Эту историю рассказал мне мой знакомый и друг примерно год назад. Тогда он работал учителем в одной из школ – классный учитель и психолог от Бога, хотя по специальности он когда-то не являлся ни тем, ни другим. Цепкая память до сих пор хранит эти образы и слова, глубоко запавшие мне в душу, побудившие коренным образом изменить свою деятельность и образ жизни. И я не жалею о выборе, который сделал, – я рад ему. Я благодарен своему другу за это и буду благодарен всегда, ведь именно с того момента началась моя новая жизнь. Историю я передаю вам – и пусть вы увидите и поймете в ней еще больше, чем увидел я в свое время. Я буду рад за вас. В путь, мои друзья!

* * *

Был осенний прохладный вечер, и мы беседовали c ним, удобно устроившись на какой-то скамейке в парке. Он тогда решил рассказать мне случай из своей учебной практики. Работал он в то время учителем литературы в одной из городских школ. Точнее сказать, подрабатывал, как это обычно принято называть, – вел подготовительные курсы по предмету для подготовки учеников к поступлению в гуманитарный ВУЗ города. Работал он третий год и считался одним из лучших «специалистов», хотя сам он, помнится, постоянно морщился при упоминании этого слова.

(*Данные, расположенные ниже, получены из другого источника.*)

-- ==== Sys2Proof/Machine/Operands.lean ====
section
/-! DEFINITION. Operand forms: the assembly of 16-bit fields from bytes and their splitting (spec 00_scope.md R13,
20_memory.md R51, R53), the resolution of a wire address to a store index (R56), and the numbers of the exception
codes (60_exceptions.md R250). -/

namespace Sys2Proof.Machine

/-- `lo8(w) = w[7:0]` (R13). -/
def lo8 (w : Word) : Byte := w.extractLsb' 0 8

/-- `hi8(w) = w[15:8]` (R13). -/
def hi8 (w : Word) : Byte := w.extractLsb' 8 8

/-- `be16(h, l) = {h, l}`, a big-endian field from its first byte `h` and second byte `l` (R13, R51). -/
def be16 (h l : Byte) : Word := h ++ l

/-- A word as it goes on the wire, high byte first (R51, R197). -/
def wordBytes (w : Word) : List Byte := [hi8 w, lo8 w]

/-- `resolve(w, n)`: the store index of the `n` registers at wire address `w`, when all lie in the window; register
number `w + 1` without wrap (R56). -/
def resolve (nregs w n : Nat) : Option Nat :=
  if Config.regBase ≤ w + 1 ∧ w + 1 + n ≤ Config.regBase + nregs then some (w + 1 - Config.regBase) else none

/-- The byte an exception code has on the wire (R250): none for NONE, which is never sent; the numbers of R250's table
(PRESUMED by the spec itself but for 0x01, assumption log 9); parameters for the last three names, which R250 tells a
model to leave without a number. -/
def excByte : ExcCode → Option Byte
  | .none => none
  | .illegalFunction => some Config.exIllegalFunction
  | .illegalDataAddress => some Config.exIllegalDataAddress
  | .illegalDataValue => some Config.exIllegalDataValue
  | .slaveDeviceFailure => some 0x04#8
  | .acknowledge => some 0x05#8
  | .slaveBusy => some 0x06#8
  | .memoryParityError => some (Config.unraisedCode 7)
  | .gatewayPathFailed => some (Config.unraisedCode 8)
  | .gatewayTargetFailed => some (Config.unraisedCode 9)

end Sys2Proof.Machine
end

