-- ==== Sys2Proof/Machine/Dispatcher.lean ====
section
/-! DEFINITION. The dispatcher port, its handlers and the register store (spec 44_dispatcher_and_store.md): DSP, RHR,
WSR, FCX. `excBadLength` is the parameter EXC_BAD_LENGTH (R185); the meanings give it Config's open value. -/

namespace Sys2Proof.Machine

/-- The function at the dispatcher port (R180): function code, data and store to function code, payload and store. -/
abbrev DispatchFn := Byte → List Byte → List Word → Byte × List Byte × List Word

/-- The payload of a read: the byte count, then each word high byte first, in ascending order (30_encoding.md R75). -/
def readPayload (words : List Word) : List Byte :=
  BitVec.ofNat 8 (2 * words.length) :: words.flatMap wordBytes

/-- `RHR(data, store)` (R187): exactly four data bytes (R185), a count of 1 to 125 and a range wholly inside the window
(R188), then the read; the store is never changed. -/
def rhr (excBadLength : Byte) (data : List Byte) (store : List Word) : Handled :=
  match data with
  | [d0, d1, d2, d3] =>
    let start := (be16 d0 d1).toNat
    let count := (be16 d2 d3).toNat
    if count = 0 ∨ count > Config.maxReadCount then raise Config.exIllegalDataAddress
    else
      match resolve store.length start count with
      | none => raise Config.exIllegalDataAddress
      | some index => .success (readPayload (storeRead store index count)) store
  | _ => raise excBadLength

/-- `WSR(data, store)` (R191): exactly four data bytes (R185), an address inside the window (R192), then the write and
the echo (R193). -/
def wsr (excBadLength : Byte) (data : List Byte) (store : List Word) : Handled :=
  match data with
  | [d0, d1, d2, d3] =>
    match resolve store.length (be16 d0 d1).toNat 1 with
    | none => raise Config.exIllegalDataAddress
    | some index => .success data (storeWrite store index (be16 d2 d3))
  | _ => raise excBadLength

/-- `FCX`: the default arm; the data is not examined (R184). -/
def fcx (_fc : Byte) (_data : List Byte) : Handled := raise Config.exIllegalFunction

/-- The handler of a function code: an exhaustive mapping with its default arm (R182, 20_memory.md R63). -/
def handler (excBadLength : Byte) (fc : Byte) (data : List Byte) (store : List Word) : Handled :=
  if fc = Config.fcRhr then rhr excBadLength data store
  else if fc = Config.fcWsr then wsr excBadLength data store
  else fcx fc data

/-- `DSP(fc, data, store)`: the reference dispatcher (R182). -/
def dsp (excBadLength : Byte) : DispatchFn := fun fc data store => respond fc store (handler excBadLength fc data store)

/-- A handler's answer left in its latch, and the store it returns. -/
def State.latchHandled (s : State) (h : Handled) : State :=
  { s with store := h.storeAfter s.store, latch := { s.latch with handled := h.result } }

/-- RHR (R187). -/
def execRhr (data : List Byte) (s : State) : Result := .next (s.latchHandled (rhr Config.excBadLength data s.store))

/-- WSR (R191). -/
def execWsr (data : List Byte) (s : State) : Result := .next (s.latchHandled (wsr Config.excBadLength data s.store))

/-- FCX (R184). -/
def execFcx (fc : Byte) (data : List Byte) (s : State) : Result := .next (s.latchHandled (fcx fc data))

/-- DSP (R182): the store returned is written, the function code and payload left in their latch. -/
def execDsp (fc : Byte) (data : List Byte) (s : State) : Result :=
  let r := dsp Config.excBadLength fc data s.store
  .next { s with store := r.2.2, latch := { s.latch with reply := { fc := r.1, payload := r.2.1 } } }

end Sys2Proof.Machine
end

«Я не специалист, – часто говорил он, – я сам нахожусь на пути познания». Помню, он еще, бывало, сокрушался о том, что вынужден готовить этих самых «специалистов», набивая ученикам головы необходимым материалом, пусть даже и набивая умело и с обоюдным для обеих сторон удовольствием.

«Не это главное, Александр, не это», – говорил он мне. «Я вынужден давать людям умные схемы и таблицы, что были придуманы за них давным-давно. Да, я могу давать это очень увлекательно и интересно – но само по себе это не научит учеников мыслить. Мертвые схемы, какие-то там подходы – к чему это им? Сделать из них людей – вот моя задача, Александр. Людей, приученных мыслить без предрассудков и без предрассудков же подходить ко всем явлениям жизни, чтобы они не говорили «это невозможно», но пробовали, работали и добивались результата – в том числе и в том, что еще вчера было недоступно их силам. Я хочу их научить любить труд, видя в нем источник обновления для себя и открытия новых границ, потому что только свободные от предрассудков и любящие труд люди могут познавать весь горизонт открытого им мира. Понимаешь, о чем я?»

Честно сказать, тогда я мало что понял из сказанного, но продолжал слушать с интересом. Мой друг вообще был удивительный и интересный человек – много знал сам и многому же мог научить (нет, не академической мудрости, но живой жизни!). Он был внимателен и добр. Он был просто мудр.

Я слушал, а он продолжал говорить.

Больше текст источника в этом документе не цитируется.